*What you have to do*: Return every line from the one with "none => s.queuePacket" through the one with "let ls := k.lines.map", inclusive, exactly as it appears below.

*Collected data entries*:
######
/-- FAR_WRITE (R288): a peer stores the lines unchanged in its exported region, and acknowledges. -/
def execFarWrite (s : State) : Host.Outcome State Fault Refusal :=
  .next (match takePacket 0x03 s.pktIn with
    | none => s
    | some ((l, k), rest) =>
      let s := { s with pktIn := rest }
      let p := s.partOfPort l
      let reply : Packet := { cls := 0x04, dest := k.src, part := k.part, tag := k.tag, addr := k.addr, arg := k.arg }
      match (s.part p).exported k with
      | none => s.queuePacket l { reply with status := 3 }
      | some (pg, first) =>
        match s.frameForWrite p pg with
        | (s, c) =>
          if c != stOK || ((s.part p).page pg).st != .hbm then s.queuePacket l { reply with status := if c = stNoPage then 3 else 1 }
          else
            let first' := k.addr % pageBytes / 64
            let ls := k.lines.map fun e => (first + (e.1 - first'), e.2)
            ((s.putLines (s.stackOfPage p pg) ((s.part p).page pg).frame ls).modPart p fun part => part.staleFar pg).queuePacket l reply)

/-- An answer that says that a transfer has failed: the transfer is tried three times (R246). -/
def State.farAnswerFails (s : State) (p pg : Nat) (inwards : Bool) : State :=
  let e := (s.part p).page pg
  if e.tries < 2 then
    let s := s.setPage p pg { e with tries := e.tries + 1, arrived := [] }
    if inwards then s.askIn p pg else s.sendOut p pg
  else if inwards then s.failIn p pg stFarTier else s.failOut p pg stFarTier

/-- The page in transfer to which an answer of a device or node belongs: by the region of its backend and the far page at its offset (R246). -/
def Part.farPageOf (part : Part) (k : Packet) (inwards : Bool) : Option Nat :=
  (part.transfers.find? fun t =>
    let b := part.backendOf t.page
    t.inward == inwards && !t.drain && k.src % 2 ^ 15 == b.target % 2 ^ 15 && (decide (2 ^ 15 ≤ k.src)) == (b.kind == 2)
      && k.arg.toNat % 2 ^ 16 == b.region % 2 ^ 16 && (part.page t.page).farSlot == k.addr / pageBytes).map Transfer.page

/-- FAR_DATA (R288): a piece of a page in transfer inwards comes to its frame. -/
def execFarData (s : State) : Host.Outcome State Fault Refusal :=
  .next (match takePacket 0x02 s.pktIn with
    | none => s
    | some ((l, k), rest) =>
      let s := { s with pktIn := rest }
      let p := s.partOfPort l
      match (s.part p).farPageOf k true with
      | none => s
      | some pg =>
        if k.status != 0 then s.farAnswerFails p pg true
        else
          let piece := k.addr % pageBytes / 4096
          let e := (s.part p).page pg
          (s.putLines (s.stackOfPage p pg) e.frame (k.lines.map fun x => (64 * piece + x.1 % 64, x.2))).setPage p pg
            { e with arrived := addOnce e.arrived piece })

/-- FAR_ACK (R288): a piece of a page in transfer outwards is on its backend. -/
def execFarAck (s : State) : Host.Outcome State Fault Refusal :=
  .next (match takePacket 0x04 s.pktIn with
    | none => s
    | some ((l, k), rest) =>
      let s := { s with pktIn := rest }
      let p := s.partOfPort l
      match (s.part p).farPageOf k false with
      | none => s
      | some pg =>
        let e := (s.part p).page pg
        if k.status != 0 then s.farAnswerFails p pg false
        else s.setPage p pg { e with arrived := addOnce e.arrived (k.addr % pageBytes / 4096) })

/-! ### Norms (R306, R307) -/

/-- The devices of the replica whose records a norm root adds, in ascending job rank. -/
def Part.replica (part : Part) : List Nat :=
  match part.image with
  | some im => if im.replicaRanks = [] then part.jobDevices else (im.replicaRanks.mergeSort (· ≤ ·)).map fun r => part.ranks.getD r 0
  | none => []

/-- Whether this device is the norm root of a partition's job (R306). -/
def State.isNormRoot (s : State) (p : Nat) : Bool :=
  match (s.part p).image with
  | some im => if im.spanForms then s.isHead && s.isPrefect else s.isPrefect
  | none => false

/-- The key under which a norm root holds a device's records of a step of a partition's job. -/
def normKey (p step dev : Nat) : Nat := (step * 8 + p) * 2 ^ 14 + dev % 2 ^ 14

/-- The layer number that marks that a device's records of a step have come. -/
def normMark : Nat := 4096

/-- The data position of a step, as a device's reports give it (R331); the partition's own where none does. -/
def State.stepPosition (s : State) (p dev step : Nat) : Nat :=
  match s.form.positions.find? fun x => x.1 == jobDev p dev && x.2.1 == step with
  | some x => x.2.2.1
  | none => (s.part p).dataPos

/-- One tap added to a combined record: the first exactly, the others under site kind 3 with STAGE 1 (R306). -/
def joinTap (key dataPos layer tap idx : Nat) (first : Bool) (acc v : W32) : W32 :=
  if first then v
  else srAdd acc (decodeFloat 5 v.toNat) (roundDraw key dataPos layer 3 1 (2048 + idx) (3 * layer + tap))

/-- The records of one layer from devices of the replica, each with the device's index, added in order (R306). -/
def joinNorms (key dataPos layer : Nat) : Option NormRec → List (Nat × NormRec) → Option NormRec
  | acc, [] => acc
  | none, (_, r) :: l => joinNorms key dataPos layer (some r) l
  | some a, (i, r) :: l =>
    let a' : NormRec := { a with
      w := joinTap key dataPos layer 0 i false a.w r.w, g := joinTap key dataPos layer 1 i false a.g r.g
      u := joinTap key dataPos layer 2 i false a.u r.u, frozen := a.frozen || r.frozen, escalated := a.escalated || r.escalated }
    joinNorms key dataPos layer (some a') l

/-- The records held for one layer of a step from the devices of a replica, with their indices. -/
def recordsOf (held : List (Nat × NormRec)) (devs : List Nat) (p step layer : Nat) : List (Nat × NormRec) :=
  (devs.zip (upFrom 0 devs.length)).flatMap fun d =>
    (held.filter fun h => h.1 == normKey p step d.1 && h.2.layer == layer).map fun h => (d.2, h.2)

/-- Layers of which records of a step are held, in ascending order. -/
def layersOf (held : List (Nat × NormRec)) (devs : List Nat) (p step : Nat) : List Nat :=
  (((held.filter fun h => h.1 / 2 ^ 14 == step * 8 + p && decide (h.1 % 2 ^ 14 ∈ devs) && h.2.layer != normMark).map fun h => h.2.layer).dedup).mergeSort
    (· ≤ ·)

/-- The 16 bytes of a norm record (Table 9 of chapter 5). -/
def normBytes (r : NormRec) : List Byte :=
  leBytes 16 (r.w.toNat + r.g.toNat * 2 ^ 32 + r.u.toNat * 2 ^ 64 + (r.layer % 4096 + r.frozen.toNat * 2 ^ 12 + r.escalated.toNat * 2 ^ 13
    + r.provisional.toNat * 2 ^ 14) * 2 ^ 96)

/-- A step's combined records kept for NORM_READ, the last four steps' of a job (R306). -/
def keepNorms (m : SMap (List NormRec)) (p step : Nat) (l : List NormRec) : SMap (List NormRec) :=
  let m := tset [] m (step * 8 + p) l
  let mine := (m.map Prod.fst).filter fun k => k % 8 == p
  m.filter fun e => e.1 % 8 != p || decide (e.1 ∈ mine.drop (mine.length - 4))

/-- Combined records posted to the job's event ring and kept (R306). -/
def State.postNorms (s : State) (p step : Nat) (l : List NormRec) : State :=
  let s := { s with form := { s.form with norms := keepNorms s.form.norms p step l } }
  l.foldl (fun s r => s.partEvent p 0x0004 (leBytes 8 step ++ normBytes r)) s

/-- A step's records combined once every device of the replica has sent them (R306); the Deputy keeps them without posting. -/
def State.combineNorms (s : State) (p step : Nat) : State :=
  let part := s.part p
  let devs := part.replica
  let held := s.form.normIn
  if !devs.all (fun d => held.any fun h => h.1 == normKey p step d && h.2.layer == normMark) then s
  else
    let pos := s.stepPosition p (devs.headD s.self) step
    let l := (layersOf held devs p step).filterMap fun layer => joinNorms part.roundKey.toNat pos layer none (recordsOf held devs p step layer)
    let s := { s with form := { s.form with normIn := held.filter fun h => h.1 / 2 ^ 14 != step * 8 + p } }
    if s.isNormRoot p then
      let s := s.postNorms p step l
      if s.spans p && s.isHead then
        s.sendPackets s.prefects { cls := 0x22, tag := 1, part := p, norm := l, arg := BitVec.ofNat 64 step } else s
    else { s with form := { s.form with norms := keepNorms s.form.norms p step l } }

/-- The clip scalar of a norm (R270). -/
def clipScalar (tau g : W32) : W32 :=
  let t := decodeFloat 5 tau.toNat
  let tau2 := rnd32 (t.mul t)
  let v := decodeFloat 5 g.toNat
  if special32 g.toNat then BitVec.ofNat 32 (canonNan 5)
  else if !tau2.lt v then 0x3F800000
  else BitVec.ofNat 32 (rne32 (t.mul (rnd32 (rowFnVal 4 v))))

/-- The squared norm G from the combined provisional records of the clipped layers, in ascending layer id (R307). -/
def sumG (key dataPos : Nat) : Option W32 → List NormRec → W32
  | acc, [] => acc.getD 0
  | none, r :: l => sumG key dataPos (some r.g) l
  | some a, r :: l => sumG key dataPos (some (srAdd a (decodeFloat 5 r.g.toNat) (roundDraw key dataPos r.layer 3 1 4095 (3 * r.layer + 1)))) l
######
*Response to this task*:
      | none => s.queuePacket l { reply with status := 3 }
      | some (pg, first) =>
        match s.frameForWrite p pg with
        | (s, c) =>
          if c != stOK || ((s.part p).page pg).st != .hbm then s.queuePacket l { reply with status := if c = stNoPage then 3 else 1 }
          else
            let first' := k.addr % pageBytes / 64
            let ls := k.lines.map fun e => (first + (e.1 - first'), e.2)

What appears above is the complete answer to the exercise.